Search the listing below for the line containing "-- ==== Sys2Proof/Machine/State.lean". From there through the line containing "state at reset.", transcribe every line exactly, both ends included.

———

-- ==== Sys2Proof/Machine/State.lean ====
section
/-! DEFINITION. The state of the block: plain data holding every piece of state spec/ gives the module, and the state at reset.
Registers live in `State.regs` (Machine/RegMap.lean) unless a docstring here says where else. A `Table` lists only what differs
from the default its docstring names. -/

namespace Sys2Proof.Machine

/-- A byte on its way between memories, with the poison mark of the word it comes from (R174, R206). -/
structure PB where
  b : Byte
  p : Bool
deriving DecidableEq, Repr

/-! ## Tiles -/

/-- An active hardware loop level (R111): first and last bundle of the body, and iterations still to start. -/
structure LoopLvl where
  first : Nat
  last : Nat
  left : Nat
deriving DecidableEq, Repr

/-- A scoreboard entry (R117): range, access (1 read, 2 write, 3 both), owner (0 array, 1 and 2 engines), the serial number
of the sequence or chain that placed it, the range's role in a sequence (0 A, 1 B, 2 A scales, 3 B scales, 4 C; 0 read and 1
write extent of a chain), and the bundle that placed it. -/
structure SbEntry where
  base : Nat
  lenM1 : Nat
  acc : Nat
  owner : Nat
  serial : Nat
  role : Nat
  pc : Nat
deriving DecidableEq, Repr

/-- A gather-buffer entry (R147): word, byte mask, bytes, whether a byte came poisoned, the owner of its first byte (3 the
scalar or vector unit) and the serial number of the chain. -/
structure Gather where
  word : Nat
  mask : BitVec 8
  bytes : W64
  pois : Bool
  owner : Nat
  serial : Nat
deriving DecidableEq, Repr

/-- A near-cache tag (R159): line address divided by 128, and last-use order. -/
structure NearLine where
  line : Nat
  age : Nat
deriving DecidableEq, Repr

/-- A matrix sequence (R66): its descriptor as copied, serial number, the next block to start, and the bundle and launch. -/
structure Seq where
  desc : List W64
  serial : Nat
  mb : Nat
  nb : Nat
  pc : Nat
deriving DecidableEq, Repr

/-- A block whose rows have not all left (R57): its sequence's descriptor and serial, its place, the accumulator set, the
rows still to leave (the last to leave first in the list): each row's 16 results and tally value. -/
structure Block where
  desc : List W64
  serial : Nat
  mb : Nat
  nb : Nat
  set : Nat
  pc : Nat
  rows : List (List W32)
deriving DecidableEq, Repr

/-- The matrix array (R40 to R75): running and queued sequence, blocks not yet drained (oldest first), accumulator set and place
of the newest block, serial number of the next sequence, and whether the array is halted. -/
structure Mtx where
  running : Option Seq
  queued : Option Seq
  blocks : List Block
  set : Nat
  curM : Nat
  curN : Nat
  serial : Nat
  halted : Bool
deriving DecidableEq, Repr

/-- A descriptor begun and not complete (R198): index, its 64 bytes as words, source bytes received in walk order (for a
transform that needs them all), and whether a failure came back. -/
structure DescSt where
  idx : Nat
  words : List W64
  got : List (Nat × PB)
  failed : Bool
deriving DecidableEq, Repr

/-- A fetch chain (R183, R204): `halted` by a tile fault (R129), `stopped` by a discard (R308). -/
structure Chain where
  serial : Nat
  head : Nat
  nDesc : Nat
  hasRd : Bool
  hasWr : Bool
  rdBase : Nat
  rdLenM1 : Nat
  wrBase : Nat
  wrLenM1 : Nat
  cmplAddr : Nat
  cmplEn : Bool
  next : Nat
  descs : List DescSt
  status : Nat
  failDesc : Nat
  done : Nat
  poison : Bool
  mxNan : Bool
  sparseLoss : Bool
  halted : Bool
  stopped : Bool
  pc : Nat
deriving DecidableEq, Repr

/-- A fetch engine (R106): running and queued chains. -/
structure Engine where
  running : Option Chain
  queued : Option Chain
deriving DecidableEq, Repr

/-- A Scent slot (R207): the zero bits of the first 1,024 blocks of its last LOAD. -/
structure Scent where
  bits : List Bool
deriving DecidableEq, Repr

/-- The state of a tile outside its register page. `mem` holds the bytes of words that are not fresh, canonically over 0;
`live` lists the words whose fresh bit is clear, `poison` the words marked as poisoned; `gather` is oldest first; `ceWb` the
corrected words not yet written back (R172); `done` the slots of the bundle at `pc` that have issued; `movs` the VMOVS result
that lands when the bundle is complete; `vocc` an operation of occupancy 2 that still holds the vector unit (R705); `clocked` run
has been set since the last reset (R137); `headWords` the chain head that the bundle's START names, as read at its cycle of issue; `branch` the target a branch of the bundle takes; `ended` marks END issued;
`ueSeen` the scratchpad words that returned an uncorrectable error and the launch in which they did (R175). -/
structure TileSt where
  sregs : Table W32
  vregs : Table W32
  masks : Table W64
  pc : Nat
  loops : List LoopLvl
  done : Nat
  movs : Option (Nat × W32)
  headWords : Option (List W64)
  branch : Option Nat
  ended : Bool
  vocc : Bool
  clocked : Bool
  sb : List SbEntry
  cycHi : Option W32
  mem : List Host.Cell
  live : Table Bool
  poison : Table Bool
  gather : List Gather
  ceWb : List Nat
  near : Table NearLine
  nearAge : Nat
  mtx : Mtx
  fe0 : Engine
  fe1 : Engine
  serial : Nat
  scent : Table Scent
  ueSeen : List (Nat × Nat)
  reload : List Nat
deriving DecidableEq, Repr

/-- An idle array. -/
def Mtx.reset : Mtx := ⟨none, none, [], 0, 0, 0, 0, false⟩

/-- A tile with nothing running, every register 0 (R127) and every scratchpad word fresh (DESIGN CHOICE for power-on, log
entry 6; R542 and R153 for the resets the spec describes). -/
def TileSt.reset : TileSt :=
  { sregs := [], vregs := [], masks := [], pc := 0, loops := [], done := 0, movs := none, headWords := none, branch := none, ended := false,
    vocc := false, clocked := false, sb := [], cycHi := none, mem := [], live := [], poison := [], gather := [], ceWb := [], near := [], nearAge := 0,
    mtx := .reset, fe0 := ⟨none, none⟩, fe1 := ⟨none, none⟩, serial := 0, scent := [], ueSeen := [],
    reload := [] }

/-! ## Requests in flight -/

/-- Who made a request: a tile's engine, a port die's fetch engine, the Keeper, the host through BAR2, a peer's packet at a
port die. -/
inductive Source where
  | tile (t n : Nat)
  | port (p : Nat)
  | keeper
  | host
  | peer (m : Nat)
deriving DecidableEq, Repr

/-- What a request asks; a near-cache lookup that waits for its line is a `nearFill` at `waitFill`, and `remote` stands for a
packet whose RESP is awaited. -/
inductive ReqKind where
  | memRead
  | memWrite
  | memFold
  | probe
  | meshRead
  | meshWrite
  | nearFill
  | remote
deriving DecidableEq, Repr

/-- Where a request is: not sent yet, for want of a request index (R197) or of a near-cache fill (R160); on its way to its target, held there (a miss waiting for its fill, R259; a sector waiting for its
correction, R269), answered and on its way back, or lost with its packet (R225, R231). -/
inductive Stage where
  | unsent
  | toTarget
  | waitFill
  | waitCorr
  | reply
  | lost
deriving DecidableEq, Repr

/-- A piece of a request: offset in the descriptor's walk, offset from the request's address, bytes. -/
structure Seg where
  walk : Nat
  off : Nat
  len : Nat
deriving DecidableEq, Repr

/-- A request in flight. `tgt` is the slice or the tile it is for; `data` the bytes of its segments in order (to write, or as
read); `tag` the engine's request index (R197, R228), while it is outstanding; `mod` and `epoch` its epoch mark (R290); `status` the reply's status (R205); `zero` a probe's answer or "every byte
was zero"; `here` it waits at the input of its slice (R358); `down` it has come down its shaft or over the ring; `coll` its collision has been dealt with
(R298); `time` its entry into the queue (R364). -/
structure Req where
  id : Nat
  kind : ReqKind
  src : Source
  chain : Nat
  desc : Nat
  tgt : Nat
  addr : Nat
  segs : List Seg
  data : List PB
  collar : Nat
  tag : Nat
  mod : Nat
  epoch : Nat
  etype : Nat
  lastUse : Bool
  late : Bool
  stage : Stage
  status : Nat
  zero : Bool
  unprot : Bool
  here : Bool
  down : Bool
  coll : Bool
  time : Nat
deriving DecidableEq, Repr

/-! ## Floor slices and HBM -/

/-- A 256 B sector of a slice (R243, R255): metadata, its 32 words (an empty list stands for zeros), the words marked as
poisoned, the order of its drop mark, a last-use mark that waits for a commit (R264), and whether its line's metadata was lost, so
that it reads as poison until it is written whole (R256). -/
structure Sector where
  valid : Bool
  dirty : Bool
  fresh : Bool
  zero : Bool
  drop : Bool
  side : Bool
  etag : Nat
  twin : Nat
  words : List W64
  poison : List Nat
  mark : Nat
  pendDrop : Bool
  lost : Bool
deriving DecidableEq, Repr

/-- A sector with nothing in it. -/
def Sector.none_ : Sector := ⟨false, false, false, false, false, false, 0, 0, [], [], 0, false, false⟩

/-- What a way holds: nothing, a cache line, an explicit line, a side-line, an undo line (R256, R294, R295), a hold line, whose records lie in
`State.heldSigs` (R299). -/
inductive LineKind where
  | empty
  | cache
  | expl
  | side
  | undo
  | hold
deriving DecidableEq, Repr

———

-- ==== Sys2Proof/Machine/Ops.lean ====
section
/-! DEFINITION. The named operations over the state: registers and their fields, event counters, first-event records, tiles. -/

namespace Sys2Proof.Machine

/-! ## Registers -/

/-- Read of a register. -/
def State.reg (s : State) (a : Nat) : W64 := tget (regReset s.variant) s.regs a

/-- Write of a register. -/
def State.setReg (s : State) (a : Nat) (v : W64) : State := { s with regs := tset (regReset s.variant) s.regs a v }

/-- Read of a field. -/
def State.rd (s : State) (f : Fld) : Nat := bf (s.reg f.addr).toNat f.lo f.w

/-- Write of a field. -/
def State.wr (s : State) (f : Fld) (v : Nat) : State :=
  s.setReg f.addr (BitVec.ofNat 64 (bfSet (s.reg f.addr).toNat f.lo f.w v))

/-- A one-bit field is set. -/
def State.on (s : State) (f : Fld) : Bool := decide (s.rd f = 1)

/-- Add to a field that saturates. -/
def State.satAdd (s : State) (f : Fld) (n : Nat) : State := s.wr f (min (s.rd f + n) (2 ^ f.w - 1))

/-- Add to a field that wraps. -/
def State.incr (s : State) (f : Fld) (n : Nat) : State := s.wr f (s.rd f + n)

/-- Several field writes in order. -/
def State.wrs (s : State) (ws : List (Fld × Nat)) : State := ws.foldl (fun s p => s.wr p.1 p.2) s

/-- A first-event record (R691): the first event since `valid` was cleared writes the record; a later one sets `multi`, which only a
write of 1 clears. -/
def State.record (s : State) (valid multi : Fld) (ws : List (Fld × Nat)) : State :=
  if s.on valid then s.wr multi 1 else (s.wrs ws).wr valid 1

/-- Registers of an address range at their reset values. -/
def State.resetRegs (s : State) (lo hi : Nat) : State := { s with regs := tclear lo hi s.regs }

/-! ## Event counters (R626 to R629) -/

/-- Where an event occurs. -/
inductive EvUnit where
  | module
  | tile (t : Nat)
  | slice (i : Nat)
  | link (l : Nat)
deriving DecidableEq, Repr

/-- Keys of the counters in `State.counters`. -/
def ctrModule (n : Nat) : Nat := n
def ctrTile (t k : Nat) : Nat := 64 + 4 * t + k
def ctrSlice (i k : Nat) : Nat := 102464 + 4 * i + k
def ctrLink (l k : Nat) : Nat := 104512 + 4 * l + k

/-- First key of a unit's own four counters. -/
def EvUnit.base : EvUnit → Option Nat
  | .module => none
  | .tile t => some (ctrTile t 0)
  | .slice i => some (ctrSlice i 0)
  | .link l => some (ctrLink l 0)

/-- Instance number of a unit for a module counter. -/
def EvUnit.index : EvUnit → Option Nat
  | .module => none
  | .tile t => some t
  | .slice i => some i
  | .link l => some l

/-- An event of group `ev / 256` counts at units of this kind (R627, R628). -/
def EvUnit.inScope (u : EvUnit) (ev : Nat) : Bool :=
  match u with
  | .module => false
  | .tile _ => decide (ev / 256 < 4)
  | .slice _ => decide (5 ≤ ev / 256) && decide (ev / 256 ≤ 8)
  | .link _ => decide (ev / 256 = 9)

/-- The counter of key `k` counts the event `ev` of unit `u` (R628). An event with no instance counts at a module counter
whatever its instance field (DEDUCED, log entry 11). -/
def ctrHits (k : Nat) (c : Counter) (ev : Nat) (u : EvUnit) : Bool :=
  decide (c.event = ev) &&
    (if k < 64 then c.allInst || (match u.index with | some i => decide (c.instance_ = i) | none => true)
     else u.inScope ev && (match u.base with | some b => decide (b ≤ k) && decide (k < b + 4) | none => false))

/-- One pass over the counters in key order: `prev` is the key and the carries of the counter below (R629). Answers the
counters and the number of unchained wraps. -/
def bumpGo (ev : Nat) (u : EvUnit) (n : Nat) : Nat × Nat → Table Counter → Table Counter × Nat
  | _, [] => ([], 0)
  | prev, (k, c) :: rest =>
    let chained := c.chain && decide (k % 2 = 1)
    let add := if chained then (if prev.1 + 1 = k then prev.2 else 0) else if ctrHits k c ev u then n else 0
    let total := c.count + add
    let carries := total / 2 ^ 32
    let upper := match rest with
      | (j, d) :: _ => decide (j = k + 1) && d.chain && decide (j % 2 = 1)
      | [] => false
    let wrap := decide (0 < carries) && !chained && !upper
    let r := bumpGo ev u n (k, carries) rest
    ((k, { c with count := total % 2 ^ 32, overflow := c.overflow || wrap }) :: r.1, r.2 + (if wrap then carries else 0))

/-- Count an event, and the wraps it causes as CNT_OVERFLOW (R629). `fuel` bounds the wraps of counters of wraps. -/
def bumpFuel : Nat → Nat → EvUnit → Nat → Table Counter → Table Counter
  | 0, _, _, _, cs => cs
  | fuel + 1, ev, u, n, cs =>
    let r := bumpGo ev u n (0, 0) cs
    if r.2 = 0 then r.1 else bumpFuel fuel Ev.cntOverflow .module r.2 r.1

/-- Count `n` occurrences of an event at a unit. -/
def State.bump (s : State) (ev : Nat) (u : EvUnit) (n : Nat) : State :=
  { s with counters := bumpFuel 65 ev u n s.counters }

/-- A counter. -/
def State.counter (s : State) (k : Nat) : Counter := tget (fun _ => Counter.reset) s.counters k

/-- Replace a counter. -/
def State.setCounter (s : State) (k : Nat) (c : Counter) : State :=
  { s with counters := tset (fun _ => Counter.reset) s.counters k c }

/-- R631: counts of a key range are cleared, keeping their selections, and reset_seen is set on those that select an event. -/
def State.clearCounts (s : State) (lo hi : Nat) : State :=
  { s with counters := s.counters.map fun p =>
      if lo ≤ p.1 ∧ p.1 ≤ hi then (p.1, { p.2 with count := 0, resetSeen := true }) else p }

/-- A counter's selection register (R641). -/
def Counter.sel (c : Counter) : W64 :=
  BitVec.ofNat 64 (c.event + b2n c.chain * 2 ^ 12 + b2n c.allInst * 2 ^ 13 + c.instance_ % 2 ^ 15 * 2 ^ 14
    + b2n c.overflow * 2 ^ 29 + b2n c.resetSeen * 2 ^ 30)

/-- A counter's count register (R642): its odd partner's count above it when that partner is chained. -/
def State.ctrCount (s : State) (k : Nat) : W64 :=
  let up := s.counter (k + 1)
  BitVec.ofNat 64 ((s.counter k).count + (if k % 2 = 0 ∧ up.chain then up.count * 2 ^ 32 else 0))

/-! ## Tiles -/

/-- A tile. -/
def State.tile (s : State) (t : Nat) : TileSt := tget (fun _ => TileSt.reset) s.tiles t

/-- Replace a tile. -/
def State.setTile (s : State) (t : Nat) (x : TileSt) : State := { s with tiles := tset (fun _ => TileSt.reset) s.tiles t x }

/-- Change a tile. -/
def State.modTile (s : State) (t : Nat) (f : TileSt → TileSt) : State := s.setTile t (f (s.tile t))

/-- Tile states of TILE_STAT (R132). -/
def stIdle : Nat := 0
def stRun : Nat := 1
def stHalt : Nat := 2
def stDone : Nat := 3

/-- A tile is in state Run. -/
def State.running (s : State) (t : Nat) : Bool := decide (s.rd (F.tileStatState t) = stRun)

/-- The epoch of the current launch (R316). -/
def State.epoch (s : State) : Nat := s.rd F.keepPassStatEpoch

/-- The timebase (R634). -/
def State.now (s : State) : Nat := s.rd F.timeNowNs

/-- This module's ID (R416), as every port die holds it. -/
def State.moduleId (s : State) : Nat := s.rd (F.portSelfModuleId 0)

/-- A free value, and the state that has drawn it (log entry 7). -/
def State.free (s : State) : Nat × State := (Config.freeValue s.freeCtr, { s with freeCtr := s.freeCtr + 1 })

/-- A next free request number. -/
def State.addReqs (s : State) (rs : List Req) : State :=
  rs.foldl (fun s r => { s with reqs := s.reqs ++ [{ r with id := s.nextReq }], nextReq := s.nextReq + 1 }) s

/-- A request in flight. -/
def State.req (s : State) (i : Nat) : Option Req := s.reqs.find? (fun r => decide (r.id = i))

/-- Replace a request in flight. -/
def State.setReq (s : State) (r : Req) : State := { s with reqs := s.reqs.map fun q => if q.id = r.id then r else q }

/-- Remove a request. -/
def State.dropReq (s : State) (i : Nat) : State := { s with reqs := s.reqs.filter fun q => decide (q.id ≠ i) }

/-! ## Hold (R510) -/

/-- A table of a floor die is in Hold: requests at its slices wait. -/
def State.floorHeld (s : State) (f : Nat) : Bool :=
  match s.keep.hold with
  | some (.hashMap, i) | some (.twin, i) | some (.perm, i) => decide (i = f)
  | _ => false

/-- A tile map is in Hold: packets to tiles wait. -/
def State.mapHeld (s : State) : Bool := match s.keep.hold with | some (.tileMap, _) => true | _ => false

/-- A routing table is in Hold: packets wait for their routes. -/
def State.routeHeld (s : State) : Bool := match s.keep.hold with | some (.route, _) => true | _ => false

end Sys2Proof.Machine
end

———

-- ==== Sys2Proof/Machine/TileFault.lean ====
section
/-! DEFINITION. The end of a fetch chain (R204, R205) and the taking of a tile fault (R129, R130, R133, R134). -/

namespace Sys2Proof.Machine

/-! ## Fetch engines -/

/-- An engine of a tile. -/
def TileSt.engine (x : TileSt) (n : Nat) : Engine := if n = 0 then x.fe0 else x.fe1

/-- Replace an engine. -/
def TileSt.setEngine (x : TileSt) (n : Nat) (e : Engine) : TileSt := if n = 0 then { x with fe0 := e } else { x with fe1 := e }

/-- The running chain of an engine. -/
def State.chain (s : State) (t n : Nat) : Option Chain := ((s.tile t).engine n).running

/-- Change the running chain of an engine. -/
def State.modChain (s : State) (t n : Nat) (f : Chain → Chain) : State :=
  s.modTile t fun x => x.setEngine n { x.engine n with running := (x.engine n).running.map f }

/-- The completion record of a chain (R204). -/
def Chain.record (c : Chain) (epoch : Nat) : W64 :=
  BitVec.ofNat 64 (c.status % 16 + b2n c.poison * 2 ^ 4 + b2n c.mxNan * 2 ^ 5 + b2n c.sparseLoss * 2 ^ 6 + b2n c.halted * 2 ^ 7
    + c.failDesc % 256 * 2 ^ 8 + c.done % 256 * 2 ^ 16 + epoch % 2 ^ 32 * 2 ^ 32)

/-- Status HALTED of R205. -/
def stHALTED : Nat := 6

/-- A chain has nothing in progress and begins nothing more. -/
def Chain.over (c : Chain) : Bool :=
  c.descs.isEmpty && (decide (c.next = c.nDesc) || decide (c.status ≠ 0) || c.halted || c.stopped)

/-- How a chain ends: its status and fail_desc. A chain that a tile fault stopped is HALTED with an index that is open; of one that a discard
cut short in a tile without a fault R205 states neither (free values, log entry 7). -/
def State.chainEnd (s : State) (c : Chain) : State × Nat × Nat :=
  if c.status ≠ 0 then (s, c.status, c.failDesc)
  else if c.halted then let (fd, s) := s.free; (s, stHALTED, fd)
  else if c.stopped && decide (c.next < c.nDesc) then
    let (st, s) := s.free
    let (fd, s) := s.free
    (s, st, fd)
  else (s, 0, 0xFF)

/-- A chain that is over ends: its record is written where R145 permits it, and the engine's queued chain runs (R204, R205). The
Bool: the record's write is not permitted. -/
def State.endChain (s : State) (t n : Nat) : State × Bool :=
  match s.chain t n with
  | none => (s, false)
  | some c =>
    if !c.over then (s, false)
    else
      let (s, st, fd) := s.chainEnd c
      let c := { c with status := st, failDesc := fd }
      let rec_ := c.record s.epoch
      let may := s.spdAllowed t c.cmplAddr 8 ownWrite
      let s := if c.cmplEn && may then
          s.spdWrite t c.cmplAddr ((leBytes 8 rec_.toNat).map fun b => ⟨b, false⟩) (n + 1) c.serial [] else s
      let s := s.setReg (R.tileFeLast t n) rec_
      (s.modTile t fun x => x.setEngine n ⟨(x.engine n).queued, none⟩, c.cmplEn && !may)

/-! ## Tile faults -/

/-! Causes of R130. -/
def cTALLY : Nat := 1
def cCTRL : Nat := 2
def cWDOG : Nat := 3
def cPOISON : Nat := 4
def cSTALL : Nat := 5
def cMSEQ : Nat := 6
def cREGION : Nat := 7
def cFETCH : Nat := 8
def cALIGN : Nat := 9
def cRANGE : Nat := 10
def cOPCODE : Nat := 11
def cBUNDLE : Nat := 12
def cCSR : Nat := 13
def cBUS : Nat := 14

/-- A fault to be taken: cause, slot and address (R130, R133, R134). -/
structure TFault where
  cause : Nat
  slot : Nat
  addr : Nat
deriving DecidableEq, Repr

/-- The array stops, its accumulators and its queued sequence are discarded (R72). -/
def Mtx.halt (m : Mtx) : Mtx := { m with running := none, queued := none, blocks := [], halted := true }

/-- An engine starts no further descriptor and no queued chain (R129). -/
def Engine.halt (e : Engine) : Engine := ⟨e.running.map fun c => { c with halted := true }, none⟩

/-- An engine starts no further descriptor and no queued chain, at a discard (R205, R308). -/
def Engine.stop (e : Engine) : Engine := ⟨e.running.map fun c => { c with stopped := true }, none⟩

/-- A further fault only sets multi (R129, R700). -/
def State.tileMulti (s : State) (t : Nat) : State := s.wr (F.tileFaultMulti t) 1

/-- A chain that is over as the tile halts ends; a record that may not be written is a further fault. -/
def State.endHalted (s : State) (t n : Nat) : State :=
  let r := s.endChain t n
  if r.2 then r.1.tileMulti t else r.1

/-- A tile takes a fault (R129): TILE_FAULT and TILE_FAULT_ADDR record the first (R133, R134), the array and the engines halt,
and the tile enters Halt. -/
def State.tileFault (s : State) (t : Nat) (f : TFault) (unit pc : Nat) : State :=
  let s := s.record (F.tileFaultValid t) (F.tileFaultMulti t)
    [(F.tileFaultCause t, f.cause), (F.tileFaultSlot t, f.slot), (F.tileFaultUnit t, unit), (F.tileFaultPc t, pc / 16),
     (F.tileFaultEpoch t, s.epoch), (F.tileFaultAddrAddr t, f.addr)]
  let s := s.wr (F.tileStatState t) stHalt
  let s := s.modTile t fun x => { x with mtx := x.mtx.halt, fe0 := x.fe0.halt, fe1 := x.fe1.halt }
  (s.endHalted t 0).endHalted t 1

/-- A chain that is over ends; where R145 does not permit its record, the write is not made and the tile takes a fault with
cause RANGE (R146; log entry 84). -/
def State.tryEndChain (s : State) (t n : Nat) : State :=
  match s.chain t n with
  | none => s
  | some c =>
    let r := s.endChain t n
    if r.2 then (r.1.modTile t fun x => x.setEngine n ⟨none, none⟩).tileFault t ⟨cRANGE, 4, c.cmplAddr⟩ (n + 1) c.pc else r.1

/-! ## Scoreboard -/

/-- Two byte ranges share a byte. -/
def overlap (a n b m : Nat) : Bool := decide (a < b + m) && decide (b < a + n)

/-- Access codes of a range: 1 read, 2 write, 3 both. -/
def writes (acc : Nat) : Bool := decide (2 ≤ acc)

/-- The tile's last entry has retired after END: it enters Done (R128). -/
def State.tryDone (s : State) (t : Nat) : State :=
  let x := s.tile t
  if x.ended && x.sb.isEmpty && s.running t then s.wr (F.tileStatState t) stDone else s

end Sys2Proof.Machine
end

———

■ Solution below ■
-- ==== Sys2Proof/Machine/State.lean ====
section
/-! DEFINITION. The state of the block: plain data holding every piece of state spec/ gives the module, and the state at reset.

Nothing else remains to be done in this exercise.